**What you should do**
Output each record exactly. Leave none out.

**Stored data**
>>>>>
-- ==== Sys2Proof/Syntax.lean ====
section
/-! DEFINITION. The commands of spec/opcode_table.json, one constructor a row in the table's order. A command is a Jenux
request Salurn takes, a transaction on a port, a pin or supply event, or a moment the spec gives the hardware. Operands carry
what the spec leaves to the outside; a Jenux request carries its packet. -/

namespace Sys2Proof

open Sys2Proof.Machine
<<<<<
**Answer area**
-- ==== Sys2Proof/Syntax.lean ====
section
/-! DEFINITION. The commands of spec/opcode_table.json, one constructor a row in the table's order. A command is a Jenux
request Salurn takes, a transaction on a port, a pin or supply event, or a moment the spec gives the hardware. Operands carry
what the spec leaves to the outside; a Jenux request carries its packet. -/

namespace Sys2Proof

open Sys2Proof.Machine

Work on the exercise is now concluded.